Hershey Signs D.J. King, Immediately Loans Him to South Carolina Stingrays
Hershey signed defenseman D.J. King to an AHL contract and immediately loaned him to the South Carolina Stingrays, giving the organization extra depth on the blueline.

The Hershey Bears added 25-year-old defenseman D.J. King to an American Hockey League contract for the remainder of the 2025-26 season and promptly loaned him to their ECHL affiliate, the South Carolina Stingrays, the club announced through vice president of hockey operations Bryan Helmer. The move formalizes a season of short-term AHL stints for King and keeps him in the Capitals organization pipeline while providing the Stingrays a steady, experienced blueliner down the stretch.
King, listed at 6-foot-3 and 216 pounds, has split time this season between the ECHL and AHL. Team releases credit him with 27 games for South Carolina this season, producing one goal and one assist, while other local reporting gave a slightly lower games-played total of 25. Those same team sources list King with 191 career ECHL games and 27 career ECHL points (8 goals, 19 assists), though one local outlet reported 189 games; the points total is consistent across accounts. In the AHL, King has appeared in eight games this season while skating on professional tryout contracts with Hershey and the Iowa Wild, and he has 16 career AHL games with two assists to his name across stops that include Hershey, Iowa, Grand Rapids, and Rockford.
King’s season has included a handful of notable moments. His lone prior appearance for Hershey this season on Nov. 16 versus Lehigh Valley produced the primary assist on Hershey’s game-tying goal in a 2-1 overtime victory. He signed a PTO with the Iowa Wild on Jan. 7, 2026, skated in seven games for Iowa and logged two penalty minutes before being released and returning to the Stingrays on Feb. 5. King originally signed an ECHL contract with South Carolina on Aug. 25, 2025 and attended Hershey’s 2025 training camp, so the AHL contract reunites him with an organization familiar with his game.
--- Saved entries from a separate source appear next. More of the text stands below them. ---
-- ==== Sys2Proof/Certificates/Slice0/Obligations.lean ====
section
/-! DEFINITION. The statements about this machine, from the numbered rules of spec/. A statement with a hypothesis on
`configWf` holds for every well-formed layout (00_scope.md R9); `idle n s` is the state after the agents of the next `n`
schedule entries have stepped (log 1), `tick s` the same for one. -/

open Sys2Proof Sys2Proof.Machine

/-! Encoding. -/

/-- R112 to R114: no bit of an encoding is dropped, for every operation and every operand. -/
def Obligations.DecodeReadsBackEveryEncoding : Prop :=
  ∀ (i : Instr) (rest : List Word), i.wellFormed = true → decode (encode i ++ rest) = .ok (i, rest)

/-- R110, R112 to R114: a command has one spelling, and its length is a function of its opcode. -/
def Obligations.EveryDecodedCommandIsItsEncoding : Prop :=
  ∀ (ws rest : List Word) (i : Instr), decode ws = .ok (i, rest) →
    ws = encode i ++ rest ∧ i.wellFormed = true ∧ (encode i).length = commandLength (bits (ws.headD 0) 7 0)

/-- Words of 95_test_vectors.md (E1, E3, E9, E11, E15, E20) decode to the operations they are listed for. -/
def Obligations.ListedCommandWordsDecode : Prop :=
  decode [0x00000001, 0x400FE070] = .ok (.read 0x400FE070, []) ∧
    decode [0x00000003, 0x400FE060, 0x540, 0x7C0] = .ok (.modify 0x400FE060 0x540 0x7C0, []) ∧
    decode [0x030C0321, 0x11000000] = .ok (.configurePins 3 0xC0 0x11000000 true true, []) ∧
    decode [0x19103030, 0x0008001B] = .ok (.uartConfigure 0 0 0x03 1 27 8 8 1 false true, []) ∧
    decode [0x00041031] = .ok (.transmitByte 0 0x41, []) ∧
    decode [0x00000042, 0x000003E8] = .ok (.delay 1000, [])

/-- R122: words that spell no operation are refused, and every other header with its operand words spells one. -/
def Obligations.IllegalCommandsAreRefused : Prop :=
  (∀ (s : State) (w0 : Word) (ws : List Word), s.pending = [] → s.program = w0 :: ws → illegalCommand w0 ws →
    ∃ why, step s = .refused (.illegalCommand why)) ∧
  (∀ (w0 : Word) (ws : List Word), ¬ illegalCommand w0 ws → commandLength (bits w0 7 0) ≤ ws.length + 1 →
    ∃ i rest, decode (w0 :: ws) = .ok (i, rest))

/-! The step. -/

/-- R144: commands run in order, the next one only after the last has run to its end. -/
def Obligations.StepRunsTheDecodedCommand : Prop :=
  ∀ s : State,
    (∀ i rest, s.pending = [] → decode s.program = .ok (i, rest) → step s = exec i { s with program := rest }) ∧
    (∀ why, s.pending = [] → s.program ≠ [] → decode s.program = .error why → step s = .refused (.illegalCommand why)) ∧
    (s.pending = [] → s.program = [] → step s = .next (tick s)) ∧
    (s.pending ≠ [] → step s = runMicros s.pending s)

/-- From every state, reachable or not, in which the invariant holds, every step keeps it. -/
def Obligations.EveryStepKeepsTheInvariant : Prop := ∀ s t : State, s.Inv → step s = .next t → t.Inv

/-- The invariant holds right after reset, under every well-formed configuration (reset values: log 9). -/
def Obligations.ResetSatisfiesTheInvariant : Prop :=
  State.reset.Inv ∧ ∀ c : Config, configWf c = true → (State.resetOf c).Inv

/-- R11, R21 to R23, R28, R56, R96: the configuration is fixed, the trace and the wire logs only grow, the stages only
move forward, the lock status bit is never cleared. -/
def Obligations.EveryStepMovesForward : Prop := ∀ s t : State, s.Inv → step s = .next t → Forward s t

/-- R231: a register, a pin group's lock and a latched divisor pair change only by a bus write, and the write stands in
the trace. Nothing changes by itself. -/
def Obligations.RegistersChangeOnlyByBusWrites : Prop :=
  ∀ s t : State, step s = .next t → ∃ new, t.trace = s.trace ++ new ∧
    (∀ r ∈ allRegs s.config.layout, noWriteTo (addrOf s.config.layout r) new = true → plainWord t r = plainWord s r) ∧
    (∀ c, c < nChannels s.config → noWriteTo (addrOf s.config.layout (.uart c .lcrh)) new = true →
      (t.channels[c]?).map (·.baudLatch) = (s.channels[c]?).map (·.baudLatch))

/-! Reset. -/

/-- R60 to R63, with `sysclk_hz` of R61: of the reference configuration, and of every well-formed one, whatever the places
its layout gives the fields. -/
def Obligations.ResetIsAsTheSpecSays : Prop :=
  (State.reset.AtReset ∧ sysclkHz State.reset = some State.reset.config.intOscHz) ∧
    ∀ c : Config, configWf c = true → (State.resetOf c).AtReset ∧ sysclkHz (State.resetOf c) = some c.intOscHz

/-- R261: right after reset no agent is enabled, whatever the bits that R61 to R63 leave unspecified. -/
def Obligations.NothingMovesAtReset : Prop :=
  ∀ s : State, configWf s.config = true → s.AtReset →
    (∀ e, agentStep s e = s) ∧ (∀ n, (idle n s).soft = s.soft ∧ (idle n s).hidden = s.hidden) ∧
    sysclkHz s = some s.config.intOscHz ∧
    (∀ ch ∈ s.channels, txFull s.config ch = false ∧ rxEmpty ch = true) ∧
    (∀ c u, c < nChannels s.config → clocked s (.uart c u) = false) ∧
    (∀ p g, p < nPorts s.config → clocked s (.gpio p g) = false) ∧
    (∃ t, exec .isPllLocked s = .next t ∧ t.result = some 0#32)

/-! The bus. -/

/-- R86: an access to an address that is no register, and a write of a read-only register, is the fault
`InvalidAddress`; `MODIFY` of a read-only register has read it by then (R143, R256). -/
def Obligations.InvalidAccessesFault : Prop :=
  ∀ (s : State) (a v st cl : Word),
    (locate s.config.layout a = none →
      FaultsInvalid (.read a) s a ∧ FaultsInvalid (.write a v) s a ∧ FaultsInvalid (.modify a st cl) s a) ∧
    ((locate s.config.layout a = some .ris ∨ ∃ c, locate s.config.layout a = some (.uart c .fr)) →
      FaultsInvalid (.write a v) s a ∧
      (∀ r, locate s.config.layout a = some r → clocked s r = true → s.channels.length = nChannels s.config →
        ∃ last w, exec (.modify a st cl) s = .fault (.invalidAddress (some a) last) ∧ last.soft = s.soft ∧
          last.trace = s.trace ++ [{ kind := .read, address := a, value := w }]))

/-- R87, R248: an access to a register whose gate is closed is the fault `Unclocked`; a write of `FR` is invalid first. -/
def Obligations.UnclockedAccessesFault : Prop :=
  ∀ (s : State) (r : Reg) (v st cl : Word), configWf s.config = true → r ∈ allRegs s.config.layout →
    clocked s r = false →
    FaultsUnclocked (.read (addrOf s.config.layout r)) s (addrOf s.config.layout r) ∧
    FaultsUnclocked (.modify (addrOf s.config.layout r) st cl) s (addrOf s.config.layout r) ∧
    (writable r = true → FaultsUnclocked (.write (addrOf s.config.layout r) v) s (addrOf s.config.layout r)) ∧
    (writable r = false → FaultsInvalid (.write (addrOf s.config.layout r) v) s (addrOf s.config.layout r))

/-- R84, R141: `READ` of a register of plain storage, and of `LOCK`, returns the stored word and changes nothing. -/
def Obligations.ReadReturnsTheStoredWord : Prop :=
  ∀ (s : State) (r : Reg) (w : Word), configWf s.config = true → r ∈ allRegs s.config.layout → clocked s r = true →
    plainWord s r = some w →
    ∃ t, exec (.read (addrOf s.config.layout r)) s = .next t ∧ t.soft = s.soft ∧ t.hidden = (tick s).hidden ∧
      t.trace = s.trace ++ [{ kind := .read, address := addrOf s.config.layout r, value := w }] ∧
      Issued s t (some w) 1 0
From an organizational standpoint, the transaction gives Hershey more controllable depth on the left side of the blueline as it navigates the grind of the AHL schedule, while South Carolina gains an AHL-contracted presence on its roster for crucial late-season games and promotional home stands such as the mid-February slate. The family angle adds texture: Hershey’s release noted King is the son of Bears head coach Derek King, a detail that reinforces the developmental and personal ties between the AHL club and its younger players.
For fans, the signing signals stability for a player who has been shuttling on PTOs and offers the Stingrays a hometown-ready defenseman for upcoming games. Keep an eye on game logs and official box scores for final stat reconciliation, but the immediate takeaway is clear: Hershey has secured a reliable depth option and South Carolina will deploy him as it chases playoff positioning and special-event crowds in February.